Après avoir identifié les traits caractéristiques de la
modernité, nous tenterons de montrer en quoi il est possible de les
retrouver à partir du XIXème siècle dans l'empire ottoman.
Au demeurant, cette modernité sera surtout enclenchée par une
rencontre brutale avec l'Occident, et la constatation d'un grand retard entre
l'empire ottoman et les empires européens britannique et
français. Il serait intéressant d'analyser dans une seconde sous
partie les traces et les phénomènes de modernité
présents avant le XIXème siècle, pendant le moyen
âge dans le monde arabo-musulman. Aussi, si la sécularisation est
comprise comme un trait de l'Etat moderne, pourrons-nous démontrer que
l'islam et la politique étaient des concepts séparés
depuis l'âge classique, et bien avant la Nahda. Ceci, bien entendu, va
à contre courant d'une des idées d'Ali Abderraziq selon laquelle
il n'y eut jamais eu aucune tentative de développer la science politique
de la part des arabes, basée sur les progrès de la philosophie ou
encore de l'apport des grecs en philosophie politique.

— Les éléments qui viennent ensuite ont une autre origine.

theorem State.dropUnheld_kept {b0 s : State}   (h : Kept b0 s) : Kept b0 (State.dropUnheld s) := by
  unfold State.dropUnheld
  try simp -zeta only [State.asUpd]
  repeat' first | (with_reducible assumption) | (with_reducible apply Kept.upd)  | (with_reducible apply State.returnBands_kept) | (with_reducible apply State.keepPics_kept) | (with_reducible rfl) | (refine Kept.reglSame (s := ?_) (g := ?_) ?_ (by with_reducible rfl) (by with_reducible rfl)) | (intro; try dsimp -zeta only) | (with_reducible apply Kept.ite) | (dsimp -zeta only) | (with_reducible apply Kept.ofPair (by with_reducible assumption)) | (with_reducible apply Kept.ofTriple (by with_reducible assumption)) | (with_reducible apply Kept.ofSome (by with_reducible assumption)) | (with_reducible apply Kept.foldl) | (with_reducible apply Kept.foldlPair) | (with_reducible apply KeptO.map) | (with_reducible apply KeptO.getD) | (with_reducible apply KeptO.some) | (with_reducible apply KeptO.none) | (extract_lets +onlyGivenNames z; refine (fun (_hz : Kept b0 z) => ?_) ?_; clear_value z) | (extract_lets +onlyGivenNames z; refine (fun (_hz : Kept b0 z.2) => ?_) ?_; clear_value z) | (extract_lets +onlyGivenNames z; refine (fun (_hz : Kept b0 z.2.2) => ?_) ?_; clear_value z) | (extract_lets +onlyGivenNames z) | split | (with_reducible apply_assumption) | (simp -zeta only [State.asUpd]) | (dsimp -zeta +zetaDelta only) | (apply Kept.ite)

theorem State.releaseWindowless_kept {b0 s : State}   (h : Kept b0 s) : Kept b0 (State.releaseWindowless s) := by
  unfold State.releaseWindowless
  try simp -zeta only [State.asUpd]
  repeat' first | (with_reducible assumption) | (with_reducible apply Kept.upd)  | (with_reducible apply State.dropUnheld_kept) | (with_reducible apply State.mapPics_kept) | (with_reducible rfl) | (refine Kept.reglSame (s := ?_) (g := ?_) ?_ (by with_reducible rfl) (by with_reducible rfl)) | (intro; try dsimp -zeta only) | (with_reducible apply Kept.ite) | (dsimp -zeta only) | (with_reducible apply Kept.ofPair (by with_reducible assumption)) | (with_reducible apply Kept.ofTriple (by with_reducible assumption)) | (with_reducible apply Kept.ofSome (by with_reducible assumption)) | (with_reducible apply Kept.foldl) | (with_reducible apply Kept.foldlPair) | (with_reducible apply KeptO.map) | (with_reducible apply KeptO.getD) | (with_reducible apply KeptO.some) | (with_reducible apply KeptO.none) | (extract_lets +onlyGivenNames z; refine (fun (_hz : Kept b0 z) => ?_) ?_; clear_value z) | (extract_lets +onlyGivenNames z; refine (fun (_hz : Kept b0 z.2) => ?_) ?_; clear_value z) | (extract_lets +onlyGivenNames z; refine (fun (_hz : Kept b0 z.2.2) => ?_) ?_; clear_value z) | (extract_lets +onlyGivenNames z) | split | (with_reducible apply_assumption) | (simp -zeta only [State.asUpd]) | (dsimp -zeta +zetaDelta only) | (apply Kept.ite)

theorem State.reportMissing_kept {b0 s : State} (n : Nat) (y2 : List (Nat × Nat × Nat))  (h : Kept b0 s) : Kept b0 (State.reportMissing s n y2) := by
  fun_induction State.reportMissing s n y2 <;> try simp -zeta only [State.asUpd]
  all_goals repeat' first | (with_reducible assumption) | (with_reducible apply Kept.upd)  | (with_reducible apply State.streamEvent_kept) | (with_reducible apply State.setStream_kept) | (with_reducible apply State.conceal_kept) | (with_reducible rfl) | (refine Kept.reglSame (s := ?_) (g := ?_) ?_ (by with_reducible rfl) (by with_reducible rfl)) | (intro; try dsimp -zeta only) | (with_reducible apply Kept.ite) | (dsimp -zeta only) | (with_reducible apply Kept.ofPair (by with_reducible assumption)) | (with_reducible apply Kept.ofTriple (by with_reducible assumption)) | (with_reducible apply Kept.ofSome (by with_reducible assumption)) | (with_reducible apply Kept.foldl) | (with_reducible apply Kept.foldlPair) | (with_reducible apply KeptO.map) | (with_reducible apply KeptO.getD) | (with_reducible apply KeptO.some) | (with_reducible apply KeptO.none) | (extract_lets +onlyGivenNames z; refine (fun (_hz : Kept b0 z) => ?_) ?_; clear_value z) | (extract_lets +onlyGivenNames z; refine (fun (_hz : Kept b0 z.2) => ?_) ?_; clear_value z) | (extract_lets +onlyGivenNames z; refine (fun (_hz : Kept b0 z.2.2) => ?_) ?_; clear_value z) | (extract_lets +onlyGivenNames z) | split | (with_reducible apply_assumption) | (simp -zeta only [State.asUpd]) | (dsimp -zeta +zetaDelta only) | (apply Kept.ite)

theorem State.issueBands_kept {b0 s0 : State} (n : Nat)  (h : Kept b0 s0) : Kept b0 (State.issueBands s0 n) := by
  unfold State.issueBands
  try simp -zeta only [State.asUpd]
  repeat' first | (with_reducible assumption) | (with_reducible apply Kept.upd)  | (with_reducible apply State.storeRows_kept) | (with_reducible apply State.setPic_kept) | (with_reducible rfl) | (refine Kept.reglSame (s := ?_) (g := ?_) ?_ (by with_reducible rfl) (by with_reducible rfl)) | (intro; try dsimp -zeta only) | (with_reducible apply Kept.ite) | (dsimp -zeta only) | (with_reducible apply Kept.ofPair (by with_reducible assumption)) | (with_reducible apply Kept.ofTriple (by with_reducible assumption)) | (with_reducible apply Kept.ofSome (by with_reducible assumption)) | (with_reducible apply Kept.foldl) | (with_reducible apply Kept.foldlPair) | (with_reducible apply KeptO.map) | (with_reducible apply KeptO.getD) | (with_reducible apply KeptO.some) | (with_reducible apply KeptO.none) | (extract_lets +onlyGivenNames z; refine (fun (_hz : Kept b0 z) => ?_) ?_; clear_value z) | (extract_lets +onlyGivenNames z; refine (fun (_hz : Kept b0 z.2) => ?_) ?_; clear_value z) | (extract_lets +onlyGivenNames z; refine (fun (_hz : Kept b0 z.2.2) => ?_) ?_; clear_value z) | (extract_lets +onlyGivenNames z) | split | (with_reducible apply_assumption) | (simp -zeta only [State.asUpd]) | (dsimp -zeta +zetaDelta only) | (apply Kept.ite)

theorem State.settleTargets_kept {b0 s : State} (st : Nat) (y2 : Nat)  (h : Kept b0 s) : Kept b0 (State.settleTargets s st y2) := by
  fun_induction State.settleTargets s st y2 <;> try simp -zeta only [State.asUpd]
  all_goals repeat' first | (with_reducible assumption) | (with_reducible apply Kept.upd)  | (with_reducible apply State.setStream_kept) | (with_reducible apply State.setPic_kept) | (with_reducible rfl) | (refine Kept.reglSame (s := ?_) (g := ?_) ?_ (by with_reducible rfl) (by with_reducible rfl)) | (intro; try dsimp -zeta only) | (with_reducible apply Kept.ite) | (dsimp -zeta only) | (with_reducible apply Kept.ofPair (by with_reducible assumption)) | (with_reducible apply Kept.ofTriple (by with_reducible assumption)) | (with_reducible apply Kept.ofSome (by with_reducible assumption)) | (with_reducible apply Kept.foldl) | (with_reducible apply Kept.foldlPair) | (with_reducible apply KeptO.map) | (with_reducible apply KeptO.getD) | (with_reducible apply KeptO.some) | (with_reducible apply KeptO.none) | (extract_lets +onlyGivenNames z; refine (fun (_hz : Kept b0 z) => ?_) ?_; clear_value z) | (extract_lets +onlyGivenNames z; refine (fun (_hz : Kept b0 z.2) => ?_) ?_; clear_value z) | (extract_lets +onlyGivenNames z; refine (fun (_hz : Kept b0 z.2.2) => ?_) ?_; clear_value z) | (extract_lets +onlyGivenNames z) | split | (with_reducible apply_assumption) | (simp -zeta only [State.asUpd]) | (dsimp -zeta +zetaDelta only) | (apply Kept.ite)

theorem State.settleAll_kept {b0 s : State}   (h : Kept b0 s) : Kept b0 (State.settleAll s) := by
  unfold State.settleAll
  try simp -zeta only [State.asUpd]
  repeat' first | (with_reducible assumption) | (with_reducible apply Kept.upd)  | (with_reducible apply State.settleTargets_kept) | (with_reducible rfl) | (refine Kept.reglSame (s := ?_) (g := ?_) ?_ (by with_reducible rfl) (by with_reducible rfl)) | (intro; try dsimp -zeta only) | (with_reducible apply Kept.ite) | (dsimp -zeta only) | (with_reducible apply Kept.ofPair (by with_reducible assumption)) | (with_reducible apply Kept.ofTriple (by with_reducible assumption)) | (with_reducible apply Kept.ofSome (by with_reducible assumption)) | (with_reducible apply Kept.foldl) | (with_reducible apply Kept.foldlPair) | (with_reducible apply KeptO.map) | (with_reducible apply KeptO.getD) | (with_reducible apply KeptO.some) | (with_reducible apply KeptO.none) | (extract_lets +onlyGivenNames z; refine (fun (_hz : Kept b0 z) => ?_) ?_; clear_value z) | (extract_lets +onlyGivenNames z; refine (fun (_hz : Kept b0 z.2) => ?_) ?_; clear_value z) | (extract_lets +onlyGivenNames z; refine (fun (_hz : Kept b0 z.2.2) => ?_) ?_; clear_value z) | (extract_lets +onlyGivenNames z) | split | (with_reducible apply_assumption) | (simp -zeta only [State.asUpd]) | (dsimp -zeta +zetaDelta only) | (apply Kept.ite)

I- Le caractère éminemment moderniste de
L'islam et les fondements du pouvoir
1. Qu'est ce que la modernité ?
La modernité n'est ni un concept sociologique, ni un
concept historique, ni même politique. Elle est un mode de civilisation
caractéristique, s'opposant à la tradition.
La modernité se spécifie dans tous les domaines
: État moderne, technique moderne, musique et peinture modernes, moeurs
et idées modernes - comme une sorte de catégorie
générale et d'impératif culturel. Née de certains
bouleversements profonds de l'organisation économique et sociale, elle
s'accomplit au niveau des moeurs, du mode de vie et de la quotidienneté.
Mouvante dans ses formes, dans ses contenus, dans le temps et dans l'espace,
elle n'est stable et irréversible que comme système de valeurs.
Ainsi on retrouve une constance dans ses traits, bien qu'on ne puisse pas
proprement parler de lois de la modernité.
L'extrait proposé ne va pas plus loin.